*TASK DESCRIPTION*: Identify the line that contains "match s.dev.st with" in the material. Output it and every line after it, unchanged, through the end.

*INFORMATION PROVIDED*:
-- ==== Sys2Proof/Machine/Device.lean ====
section
/-! DEFINITION. Gang launches, links, the main clock, reset and bring-up (R8, R368, R380-R389). -/

namespace Sys2Proof.Machine

/-! ## Gang launches (R380, R381) -/

def State.gangLaunch (s : State) (gid : Word) (p : Launch → GangLaunch → Bool) : Option (Launch × GangLaunch) :=
  s.launches.findSome? fun l => match l.gang with
    | some g => if g.gid == gid && l.ending.isNone && p l g then some (l, g) else none
    | none => none
def State.setGang (s : State) (l : Launch) (g : GangLaunch) : State := s.setLaunch { l with gang := some g }

/-- The cores and slots that a gang launch reserves (R380 step 2): every team for CORES, the first otherwise. -/
def State.reservation (s : State) (l : Launch) : Option (List (Nat × List Nat)) :=
  if l.ready then (s.placement l).map List.flatten else none

/-- An abort before the start frees the reservation (R380 step 4). -/
def State.abortGang (s : State) (l : Launch) (g : GangLaunch) : State :=
  s.setLaunch { l with gang := some { g with places := [], reserved := false }, ending := some .aborted }
/-- COMMIT: eligible with NOTBEFORE = T. -/
def State.commitGang (s : State) (l : Launch) (g : GangLaunch) : State :=
  s.setLaunch { l with gang := some { g with committed := true }, desc := { l.desc with notBefore := g.start }, timeOk := false }

/-- PREPARE at a member (R380 step 2). Without a launch that can acknowledge, it waits for one, until ABORT or T. -/
def execGangPrepare (gid : Word) (start : DWord) (s : State) : Out :=
  let keep (u : State) (ps : List (Word × Nat)) : State := { u with dev := { u.dev with prepares := ps } }
  let rest := s.dev.prepares.filter fun p => p != (gid, start.toNat) && decide (s.time < p.2)
  if start.toNat ≤ s.time then .next (keep s rest)
  else
  match s.gangLaunch gid fun _ g => !g.coord && !g.prepared && g.start == start.toNat with
  | none => .next (keep s (rest ++ [(gid, start.toNat)]))
  | some (l, g) =>
    match s.reservation l with
    | none => .next (keep s (rest ++ [(gid, start.toNat)]))
    | some ps => .next (((keep s rest).setGang l { g with prepared := true, reserved := true, places := ps }).send 2 [0] gid)

/-- An ACK counts until D (R380 step 3). -/
def execGangAck (gid : Word) (dev : BitVec 12) (s : State) : Out :=
  match s.gangLaunch gid fun _ g => g.coord && !g.committed && g.members.contains dev && !g.acked.contains dev && decide (s.time ≤ g.deadline) with
  | some (l, g) => .next (s.setGang l { g with acked := g.acked ++ [dev] })
  | none => .refused (.notArisen "GANG_ACK")

/-- Device time D at the coordinator (R380 step 3). -/
def execGangDeadline (gid : Word) (s : State) : Out :=
  match s.gangLaunch gid fun _ g => g.coord && !g.committed && decide (g.deadline ≤ s.time) with
  | none => .refused (.notArisen "GANG_DEADLINE")
  | some (l, g) =>
    match (if g.members.all g.acked.contains then s.reservation l else none) with
    | some ps => .next ((s.commitGang l { g with reserved := true, places := ps }).send 3 g.members gid)
    | none => .next ((s.abortGang l g).send 4 g.members gid)

def execGangCommit (gid : Word) (s : State) : Out :=
  match s.gangLaunch gid fun _ g => !g.coord && g.prepared && !g.committed && decide (s.time ≤ g.start) with
  | some (l, g) => .next (s.commitGang l g)
  | none => .refused (.notArisen "GANG_COMMIT")
/-- ABORT ends the member's launch, and a PREPARE that waits (R380 step 4). -/
def execGangAbort (gid : Word) (s : State) : Out :=
  let u := { s with dev := { s.dev with prepares := s.dev.prepares.filter fun p => p.1 != gid } }
  match s.gangLaunch gid fun _ g => !g.coord && !g.committed with
  | some (l, g) => .next (u.abortGang l g)
  | none => .next u
def execGangStartTimeout (gid : Word) (s : State) : Out :=
  match s.gangLaunch gid fun _ g => !g.committed && decide (g.start ≤ s.time) with
  | some (l, g) => .next (s.abortGang l g)
  | none => .refused (.notArisen "GANG_START_TIMEOUT")

/-- The members a device knows: the coordinator's list, and those it has heard. -/
def GangLaunch.known (g : GangLaunch) : List (BitVec 12) :=
  g.members ++ (g.heard.map fun p => p.1).filter fun d => !g.members.contains d

def execGangHeartbeat (gid : Word) (s : State) : Out :=
  match s.gangLaunch gid fun _ g => g.started && decide (g.beat + 100000 ≤ s.time) with
  | some (l, g) => .next ((s.setGang l { g with beat := s.time }).send 5 g.known gid)
  | none => .refused (.notArisen "GANG_HEARTBEAT")
def execGangHeartbeatReceive (gid : Word) (dev : BitVec 12) (s : State) : Out :=
  match s.gangLaunch gid fun _ g => g.committed with
  | some (l, g) =>
    .next (s.setGang l { g with heard := (dev, s.time) :: g.heard.filter fun p => p.1 != dev })
  | none => .refused (.notArisen "GANG_HEARTBEAT_RECEIVE")

/-- When a member was last heard: its last heartbeat, or the start. -/
def GangLaunch.lastHeard (g : GangLaunch) (dev : BitVec 12) : Nat :=
  match g.heard.find? fun p => p.1 == dev with
  | some p => p.2
  | none => g.start

/-- A member fails (R381): the launch's POLICY decides. -/
def execGangMemberLost (gid : Word) (dev : BitVec 12) (s : State) : Out :=
  match s.gangLaunch gid fun l g => g.started && g.known.contains dev &&
      (decide (g.lastHeard dev + 1000000 ≤ s.time) || !s.peerLink (l.cid / 1024)) with
  | none => .refused (.notArisen "GANG_MEMBER_LOST")
  | some (l, g) =>
    let s1 := (s.setGang l { g with members := g.members.filter (fun m => m != dev), heard := g.heard.filter fun p => p.1 != dev }).ras
      (l.cid / 1024) 0x0032 15 gid 0
    match l.desc.policy with
    | 0 => .next { s1 with dev := { s1.dev with lostPeers := (l.lid, dev.toNat) :: s1.dev.lostPeers } }
    | 1 => .next (s1.abortLaunch l.lid)
    | _ =>
      .next ((s1.launchTeams l.lid).foldl (fun (u : State) (t : Team) =>
        if t.retired || t.dead then u
        else u.trapTeam t.tid { cause := .gang, group := ((u.teamGroups t.tid).map fun x => x.grp).foldl min 31, detail := gid.zeroExtend 64 }) s1)

/-! ## Links and the main clock (R8, R368, R389) -/

/-- The partition of a die. -/
def State.diePart (s : State) (die : Nat) : Nat :=
  match s.parts.find? fun p => p.dies.contains die with
  | some p => p.id
  | none => 0
/-- An event of the whole device, in the log of every partition. -/
def State.rasEach (s : State) (code : BitVec 16) : State := s.parts.foldl (fun (u : State) (p : Part) => u.rasFree p.id code 15 0) s

def execNirusLinkDown (port : Nat) (s : State) : Out :=
  if s.dev.nirusUp.getD port false then
    .next ({ s with dev := { s.dev with nirusUp := s.dev.nirusUp.set port false } }.rasFree (s.diePart (port / 3)) 0x0022 (port / 3) 0)
  else .refused (.notArisen "NIRUS_LINK_DOWN")
def execD2dDegraded (a b : Nat) (s : State) : Out :=
  if a < 4 ∧ b < 4 ∧ a ≠ b then
    let s1 := s.rasFree (s.diePart a) 0x0023 a 0
    .next (if s.diePart a = s.diePart b then s1 else s1.rasFree (s.diePart b) 0x0023 b 0)
  else .refused (.notArisen "D2D_DEGRADED")
def State.slow (s : State) (b : Bool) : State := { s with dev := { s.dev with slowed := b } }
def execThermalThrottle (s : State) : Out := .next ((s.slow true).rasEach 0x0041)
def execPowerCap (s : State) : Out := .next ((s.slow true).rasEach 0x0042)
def execMainClockRestored (s : State) : Out := if s.dev.slowed then .next (s.slow false) else .refused (.notArisen "MAIN_CLOCK_RESTORED")

/-- A port regains link (R296, R368): mappings that are not LOST work again. -/
def execHostPortLinkUp (port : Nat) (s : State) : Out :=
  if port < 8 ∧ s.dev.portUp.getD port false = false then .next { s with dev := { s.dev with portUp := s.dev.portUp.set port true } }
  else .refused (.notArisen "HOST_PORT_LINK_UP")

/-! ## Reset and bring-up (R382, R383, R385-R387) -/

def Boot.partList (b : Boot) : List Part :=
  b.parts.map fun p =>
    let dies := (List.range 4).filter p.1.contains
    { id := dies.headD 0, dies, admin := p.2, keygen := [(0, 1)] }
/-- The dies of a die's partition. -/
def Boot.mates (b : Boot) (die : Nat) : List Nat := match b.parts.find? fun p => p.1.contains die with | some p => p.1 | none => [die]

/-- Everything the device holds but for its bring-up facts, what lies outside it, and the bits of HBM, starts again. -/
def State.powerUp (s : State) : State :=
  { State.reset with
    cur := s.cur, ord := s.ord, inputs := s.inputs, free := s.free, hostMem := s.hostMem, undurable := s.undurable, peerMem := s.peerMem, hbm := s.hbm
    dev := { boot := s.dev.boot } }

/-- The image that a reset boots: in RECOVERY the next one that is supplied, if any (R387). -/
def Boot.next (b : Boot) (recovery : Bool) : Boot :=
  match b.images with
  | (ok, svn) :: rest => if recovery then { b with verifies := ok, svn, images := rest } else b
  | [] => b

/-- DEVICE_RESET (R385), a state of DEVSTATE at a time: power good; SECURE_BOOT; MEMORY_INIT with the partitions, or RECOVERY when the
signatures or the version fail (R387); RUNNING, with the ports trained. -/
def execDeviceReset (s : State) : Out :=
  let b := s.dev.boot
  let at_ (u : State) (st : DevState) : State := { u with dev := { u.dev with st } }
  match s.dev.st with
  | .running | .recovery => let u := s.powerUp; .next { u with dev := { u.dev with boot := b.next (s.dev.st == .recovery) } }
  | .reset => .next (at_ s .secureBoot)
  | .secureBoot =>
    if !b.verifies || decide (b.svn.toNat < b.minSvn.toNat) then .next ((at_ s .recovery).rasFree 0 0x0040 15 0)
    else
      let closed := (List.range 4).flatMap fun d => ((List.range 4).filter fun e => d != e && !(b.mates d).contains e).map fun e => (d, e)
      .next { s with
        parts := b.partList
        dev := { s.dev with
          st := .memoryInit, svn := b.svn, fwclosed := closed, fwparts := (List.range 4).map fun d => (b.mates d).foldl (fun n e => n + 2 ^ e) 0 } }
  | .memoryInit => .next { s with dev := { s.dev with st := .running, portUp := List.replicate 8 true, nirusUp := List.replicate 12 true } }

end Sys2Proof.Machine
end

*WRITTEN SOLUTION*:
  match s.dev.st with
  | .running | .recovery => let u := s.powerUp; .next { u with dev := { u.dev with boot := b.next (s.dev.st == .recovery) } }
  | .reset => .next (at_ s .secureBoot)
  | .secureBoot =>
    if !b.verifies || decide (b.svn.toNat < b.minSvn.toNat) then .next ((at_ s .recovery).rasFree 0 0x0040 15 0)
    else
      let closed := (List.range 4).flatMap fun d => ((List.range 4).filter fun e => d != e && !(b.mates d).contains e).map fun e => (d, e)
      .next { s with
        parts := b.partList
        dev := { s.dev with
          st := .memoryInit, svn := b.svn, fwclosed := closed, fwparts := (List.range 4).map fun d => (b.mates d).foldl (fun n e => n + 2 ^ e) 0 } }
  | .memoryInit => .next { s with dev := { s.dev with st := .running, portUp := List.replicate 8 true, nirusUp := List.replicate 12 true } }

end Sys2Proof.Machine
end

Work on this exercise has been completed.